**Exercise objective:** Using the records below, give again exactly the lines from the line that contains "(Asm.emissionsOf lines).map Asm.Emission.address" through the line that contains "cursor on by its", both ends included, and only those.

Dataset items
◇ ◇ ◇
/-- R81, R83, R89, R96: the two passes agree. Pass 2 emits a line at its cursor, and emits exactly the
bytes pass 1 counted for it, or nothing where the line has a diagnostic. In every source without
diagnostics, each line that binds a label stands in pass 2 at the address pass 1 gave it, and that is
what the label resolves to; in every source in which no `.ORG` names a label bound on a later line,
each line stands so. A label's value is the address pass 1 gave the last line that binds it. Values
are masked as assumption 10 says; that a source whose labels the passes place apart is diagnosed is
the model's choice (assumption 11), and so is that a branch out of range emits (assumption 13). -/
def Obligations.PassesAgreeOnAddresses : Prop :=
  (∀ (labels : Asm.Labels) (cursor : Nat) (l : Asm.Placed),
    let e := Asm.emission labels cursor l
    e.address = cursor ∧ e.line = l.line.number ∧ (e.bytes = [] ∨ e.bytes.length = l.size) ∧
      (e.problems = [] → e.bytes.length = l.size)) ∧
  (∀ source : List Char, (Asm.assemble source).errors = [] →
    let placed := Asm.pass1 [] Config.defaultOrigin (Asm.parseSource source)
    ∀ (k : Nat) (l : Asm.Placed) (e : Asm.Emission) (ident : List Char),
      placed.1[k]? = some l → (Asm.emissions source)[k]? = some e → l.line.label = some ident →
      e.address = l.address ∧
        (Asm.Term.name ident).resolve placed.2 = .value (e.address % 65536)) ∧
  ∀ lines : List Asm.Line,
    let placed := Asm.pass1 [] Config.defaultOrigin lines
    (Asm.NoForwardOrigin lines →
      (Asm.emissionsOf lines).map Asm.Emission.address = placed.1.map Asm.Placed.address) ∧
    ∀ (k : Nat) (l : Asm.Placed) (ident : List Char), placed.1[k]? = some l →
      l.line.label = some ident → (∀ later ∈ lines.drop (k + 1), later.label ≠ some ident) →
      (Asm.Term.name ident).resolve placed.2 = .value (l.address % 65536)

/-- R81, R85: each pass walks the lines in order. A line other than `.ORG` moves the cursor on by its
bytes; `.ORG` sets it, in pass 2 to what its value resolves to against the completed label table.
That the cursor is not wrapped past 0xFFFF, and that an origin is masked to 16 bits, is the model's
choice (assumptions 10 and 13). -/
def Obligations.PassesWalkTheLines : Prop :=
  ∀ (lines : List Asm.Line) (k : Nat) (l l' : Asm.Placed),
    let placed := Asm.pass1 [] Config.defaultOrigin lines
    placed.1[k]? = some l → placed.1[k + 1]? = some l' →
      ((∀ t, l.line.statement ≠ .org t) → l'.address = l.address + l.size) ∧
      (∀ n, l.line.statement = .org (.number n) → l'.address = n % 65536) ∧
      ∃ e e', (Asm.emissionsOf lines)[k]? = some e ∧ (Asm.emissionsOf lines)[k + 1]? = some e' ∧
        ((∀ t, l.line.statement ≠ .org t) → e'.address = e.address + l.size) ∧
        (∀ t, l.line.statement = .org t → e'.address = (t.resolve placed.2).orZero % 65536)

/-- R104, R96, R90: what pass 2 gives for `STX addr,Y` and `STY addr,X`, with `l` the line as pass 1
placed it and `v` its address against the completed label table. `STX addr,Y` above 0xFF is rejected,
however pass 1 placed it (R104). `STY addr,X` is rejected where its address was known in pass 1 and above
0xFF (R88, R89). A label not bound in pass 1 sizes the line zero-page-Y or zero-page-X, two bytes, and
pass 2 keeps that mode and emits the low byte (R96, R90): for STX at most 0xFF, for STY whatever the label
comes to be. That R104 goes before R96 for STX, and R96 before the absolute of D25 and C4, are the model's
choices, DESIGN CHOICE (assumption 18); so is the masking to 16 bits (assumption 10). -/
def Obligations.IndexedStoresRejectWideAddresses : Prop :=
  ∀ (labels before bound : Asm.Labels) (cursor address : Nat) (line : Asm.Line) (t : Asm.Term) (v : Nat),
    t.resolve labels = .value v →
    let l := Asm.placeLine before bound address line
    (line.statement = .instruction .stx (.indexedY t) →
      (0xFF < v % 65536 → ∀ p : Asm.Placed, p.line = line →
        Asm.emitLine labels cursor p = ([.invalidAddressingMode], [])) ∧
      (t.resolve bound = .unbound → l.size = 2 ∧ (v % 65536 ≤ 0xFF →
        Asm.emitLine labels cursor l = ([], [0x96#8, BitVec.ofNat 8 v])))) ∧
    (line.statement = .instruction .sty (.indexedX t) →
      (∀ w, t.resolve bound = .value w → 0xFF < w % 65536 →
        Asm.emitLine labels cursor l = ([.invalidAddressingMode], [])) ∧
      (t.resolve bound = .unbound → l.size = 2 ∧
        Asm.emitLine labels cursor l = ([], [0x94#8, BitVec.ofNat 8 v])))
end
◇ ◇ ◇
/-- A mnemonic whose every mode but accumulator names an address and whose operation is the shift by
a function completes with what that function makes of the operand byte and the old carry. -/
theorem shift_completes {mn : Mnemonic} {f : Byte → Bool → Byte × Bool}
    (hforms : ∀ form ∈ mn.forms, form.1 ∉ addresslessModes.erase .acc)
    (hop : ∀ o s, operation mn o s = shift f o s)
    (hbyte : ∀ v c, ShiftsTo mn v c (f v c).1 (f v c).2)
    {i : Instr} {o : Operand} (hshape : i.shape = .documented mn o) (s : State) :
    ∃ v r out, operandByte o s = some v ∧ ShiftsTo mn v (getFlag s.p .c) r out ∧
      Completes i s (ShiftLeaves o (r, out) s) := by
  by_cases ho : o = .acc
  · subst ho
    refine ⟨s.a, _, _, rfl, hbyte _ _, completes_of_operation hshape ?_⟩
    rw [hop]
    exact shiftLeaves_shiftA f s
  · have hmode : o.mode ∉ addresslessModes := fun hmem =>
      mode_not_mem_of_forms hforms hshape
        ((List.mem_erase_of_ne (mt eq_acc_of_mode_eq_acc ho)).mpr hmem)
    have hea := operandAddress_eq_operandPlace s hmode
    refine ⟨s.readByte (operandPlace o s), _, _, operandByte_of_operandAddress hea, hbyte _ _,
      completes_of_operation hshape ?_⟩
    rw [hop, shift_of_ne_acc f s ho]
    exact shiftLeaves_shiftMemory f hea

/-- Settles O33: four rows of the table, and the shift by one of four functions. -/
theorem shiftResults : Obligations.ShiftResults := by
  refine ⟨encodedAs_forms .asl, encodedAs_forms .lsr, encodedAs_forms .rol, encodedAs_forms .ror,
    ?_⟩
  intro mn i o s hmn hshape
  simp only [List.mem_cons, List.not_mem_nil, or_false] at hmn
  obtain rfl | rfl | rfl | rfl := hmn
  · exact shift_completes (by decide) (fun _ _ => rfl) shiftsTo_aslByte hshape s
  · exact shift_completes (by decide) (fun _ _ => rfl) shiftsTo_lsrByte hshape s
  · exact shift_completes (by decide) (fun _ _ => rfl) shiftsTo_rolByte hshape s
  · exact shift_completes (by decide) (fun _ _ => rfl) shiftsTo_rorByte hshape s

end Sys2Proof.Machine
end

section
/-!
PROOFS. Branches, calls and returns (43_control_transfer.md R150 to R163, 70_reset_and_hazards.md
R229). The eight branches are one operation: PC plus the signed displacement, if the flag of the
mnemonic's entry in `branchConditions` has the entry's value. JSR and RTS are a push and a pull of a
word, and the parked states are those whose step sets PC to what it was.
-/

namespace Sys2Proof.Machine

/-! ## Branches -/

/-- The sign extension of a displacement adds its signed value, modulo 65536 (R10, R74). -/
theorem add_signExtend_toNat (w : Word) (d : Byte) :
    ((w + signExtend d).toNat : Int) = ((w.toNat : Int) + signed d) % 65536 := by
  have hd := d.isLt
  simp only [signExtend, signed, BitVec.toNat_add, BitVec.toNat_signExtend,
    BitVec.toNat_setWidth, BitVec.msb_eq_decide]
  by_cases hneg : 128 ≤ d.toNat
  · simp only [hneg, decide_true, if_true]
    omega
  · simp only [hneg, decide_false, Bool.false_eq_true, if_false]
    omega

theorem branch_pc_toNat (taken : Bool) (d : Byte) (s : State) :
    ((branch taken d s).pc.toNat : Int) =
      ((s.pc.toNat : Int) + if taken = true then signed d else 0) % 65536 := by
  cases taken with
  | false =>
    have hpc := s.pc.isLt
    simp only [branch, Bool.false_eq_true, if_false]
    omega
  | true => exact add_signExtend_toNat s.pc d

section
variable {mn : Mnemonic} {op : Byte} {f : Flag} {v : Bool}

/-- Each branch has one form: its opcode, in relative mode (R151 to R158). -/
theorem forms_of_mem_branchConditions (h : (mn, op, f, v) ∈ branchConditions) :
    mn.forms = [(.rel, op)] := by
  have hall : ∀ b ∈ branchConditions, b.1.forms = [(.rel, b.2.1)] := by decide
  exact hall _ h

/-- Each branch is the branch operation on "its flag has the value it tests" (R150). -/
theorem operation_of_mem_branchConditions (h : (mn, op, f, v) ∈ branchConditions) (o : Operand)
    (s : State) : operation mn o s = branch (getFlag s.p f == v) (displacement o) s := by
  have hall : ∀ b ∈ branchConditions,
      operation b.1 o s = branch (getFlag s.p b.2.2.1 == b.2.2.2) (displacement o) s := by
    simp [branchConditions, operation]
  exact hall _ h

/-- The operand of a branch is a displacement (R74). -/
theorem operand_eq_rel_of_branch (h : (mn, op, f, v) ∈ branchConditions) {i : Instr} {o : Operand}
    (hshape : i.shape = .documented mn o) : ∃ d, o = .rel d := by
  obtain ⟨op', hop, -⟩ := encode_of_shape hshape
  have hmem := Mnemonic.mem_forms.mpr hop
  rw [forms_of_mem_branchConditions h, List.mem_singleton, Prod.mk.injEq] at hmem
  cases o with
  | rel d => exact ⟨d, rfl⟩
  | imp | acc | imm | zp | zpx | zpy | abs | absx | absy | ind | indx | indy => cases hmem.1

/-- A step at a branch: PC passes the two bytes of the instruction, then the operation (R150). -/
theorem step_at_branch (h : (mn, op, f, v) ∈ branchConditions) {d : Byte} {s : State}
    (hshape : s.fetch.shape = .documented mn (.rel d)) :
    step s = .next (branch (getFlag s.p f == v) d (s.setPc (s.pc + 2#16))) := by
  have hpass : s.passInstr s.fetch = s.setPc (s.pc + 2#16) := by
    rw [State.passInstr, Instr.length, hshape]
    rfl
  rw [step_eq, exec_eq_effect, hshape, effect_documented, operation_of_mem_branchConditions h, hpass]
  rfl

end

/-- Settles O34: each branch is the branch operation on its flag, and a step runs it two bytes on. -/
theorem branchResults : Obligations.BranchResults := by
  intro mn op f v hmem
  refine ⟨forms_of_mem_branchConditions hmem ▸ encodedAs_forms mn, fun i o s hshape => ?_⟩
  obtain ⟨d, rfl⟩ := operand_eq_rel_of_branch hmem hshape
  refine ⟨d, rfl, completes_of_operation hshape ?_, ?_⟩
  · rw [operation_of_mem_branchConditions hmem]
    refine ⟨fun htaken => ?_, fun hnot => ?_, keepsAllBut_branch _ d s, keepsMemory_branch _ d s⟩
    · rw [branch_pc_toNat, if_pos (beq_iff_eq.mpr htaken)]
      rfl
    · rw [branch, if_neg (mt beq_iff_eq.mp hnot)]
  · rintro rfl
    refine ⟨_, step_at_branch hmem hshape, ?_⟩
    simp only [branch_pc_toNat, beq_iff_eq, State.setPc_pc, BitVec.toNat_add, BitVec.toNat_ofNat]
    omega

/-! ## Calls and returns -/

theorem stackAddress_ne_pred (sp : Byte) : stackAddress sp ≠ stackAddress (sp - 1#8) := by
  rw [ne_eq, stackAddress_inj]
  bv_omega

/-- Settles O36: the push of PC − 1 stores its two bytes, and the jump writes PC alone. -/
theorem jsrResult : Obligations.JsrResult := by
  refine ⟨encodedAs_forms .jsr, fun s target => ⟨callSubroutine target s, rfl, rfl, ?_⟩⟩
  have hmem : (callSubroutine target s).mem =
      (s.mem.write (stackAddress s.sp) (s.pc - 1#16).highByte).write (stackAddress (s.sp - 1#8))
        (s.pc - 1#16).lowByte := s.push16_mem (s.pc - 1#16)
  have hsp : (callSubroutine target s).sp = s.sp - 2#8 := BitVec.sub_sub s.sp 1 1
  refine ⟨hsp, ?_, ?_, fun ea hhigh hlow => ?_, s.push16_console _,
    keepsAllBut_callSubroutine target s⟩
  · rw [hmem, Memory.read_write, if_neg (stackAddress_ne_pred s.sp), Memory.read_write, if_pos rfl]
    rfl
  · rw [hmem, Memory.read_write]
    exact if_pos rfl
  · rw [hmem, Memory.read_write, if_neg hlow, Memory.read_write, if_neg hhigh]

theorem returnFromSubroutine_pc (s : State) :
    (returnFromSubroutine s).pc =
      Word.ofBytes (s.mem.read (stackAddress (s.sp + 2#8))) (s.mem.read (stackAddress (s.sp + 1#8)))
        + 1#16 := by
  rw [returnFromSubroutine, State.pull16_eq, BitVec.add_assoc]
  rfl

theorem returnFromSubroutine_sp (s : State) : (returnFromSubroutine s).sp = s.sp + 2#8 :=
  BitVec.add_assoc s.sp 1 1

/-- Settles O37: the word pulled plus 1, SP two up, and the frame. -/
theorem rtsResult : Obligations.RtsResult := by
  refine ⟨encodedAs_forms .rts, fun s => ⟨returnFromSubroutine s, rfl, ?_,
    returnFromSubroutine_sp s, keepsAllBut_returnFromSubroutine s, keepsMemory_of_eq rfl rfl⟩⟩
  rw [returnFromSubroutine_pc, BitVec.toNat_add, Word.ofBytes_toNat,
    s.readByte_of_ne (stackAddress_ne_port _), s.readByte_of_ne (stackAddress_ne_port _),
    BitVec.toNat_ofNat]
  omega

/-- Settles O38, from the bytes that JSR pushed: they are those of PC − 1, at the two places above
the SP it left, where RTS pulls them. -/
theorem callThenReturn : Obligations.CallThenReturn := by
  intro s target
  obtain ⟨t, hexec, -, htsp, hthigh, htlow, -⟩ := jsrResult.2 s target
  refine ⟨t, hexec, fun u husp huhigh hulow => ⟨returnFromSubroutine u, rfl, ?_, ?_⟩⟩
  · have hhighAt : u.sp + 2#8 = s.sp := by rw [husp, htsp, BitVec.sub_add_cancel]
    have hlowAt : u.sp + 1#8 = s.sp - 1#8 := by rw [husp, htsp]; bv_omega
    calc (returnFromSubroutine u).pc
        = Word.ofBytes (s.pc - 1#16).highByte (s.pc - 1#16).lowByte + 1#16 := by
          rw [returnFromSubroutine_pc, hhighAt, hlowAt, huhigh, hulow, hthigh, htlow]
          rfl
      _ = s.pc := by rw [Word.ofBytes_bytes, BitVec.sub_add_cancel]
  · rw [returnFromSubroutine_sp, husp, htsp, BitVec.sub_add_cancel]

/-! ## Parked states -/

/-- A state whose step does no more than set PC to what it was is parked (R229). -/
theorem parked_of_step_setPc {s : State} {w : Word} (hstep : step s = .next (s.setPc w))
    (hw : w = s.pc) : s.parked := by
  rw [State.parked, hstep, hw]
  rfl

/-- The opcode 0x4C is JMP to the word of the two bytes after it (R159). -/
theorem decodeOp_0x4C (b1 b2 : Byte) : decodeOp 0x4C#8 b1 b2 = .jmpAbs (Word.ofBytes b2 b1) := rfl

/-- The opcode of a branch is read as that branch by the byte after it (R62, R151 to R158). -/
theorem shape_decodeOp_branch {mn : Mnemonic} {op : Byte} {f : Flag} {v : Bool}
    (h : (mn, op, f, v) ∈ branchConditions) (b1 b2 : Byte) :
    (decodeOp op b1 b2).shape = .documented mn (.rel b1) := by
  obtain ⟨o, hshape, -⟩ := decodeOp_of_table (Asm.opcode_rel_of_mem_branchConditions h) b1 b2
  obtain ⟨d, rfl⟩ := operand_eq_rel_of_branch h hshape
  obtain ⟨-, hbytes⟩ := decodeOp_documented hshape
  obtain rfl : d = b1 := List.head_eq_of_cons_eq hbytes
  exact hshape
◇ ◇ ◇
**Your solution:**
      (Asm.emissionsOf lines).map Asm.Emission.address = placed.1.map Asm.Placed.address) ∧
    ∀ (k : Nat) (l : Asm.Placed) (ident : List Char), placed.1[k]? = some l →
      l.line.label = some ident → (∀ later ∈ lines.drop (k + 1), later.label ≠ some ident) →
      (Asm.Term.name ident).resolve placed.2 = .value (l.address % 65536)

/-- R81, R85: each pass walks the lines in order. A line other than `.ORG` moves the cursor on by its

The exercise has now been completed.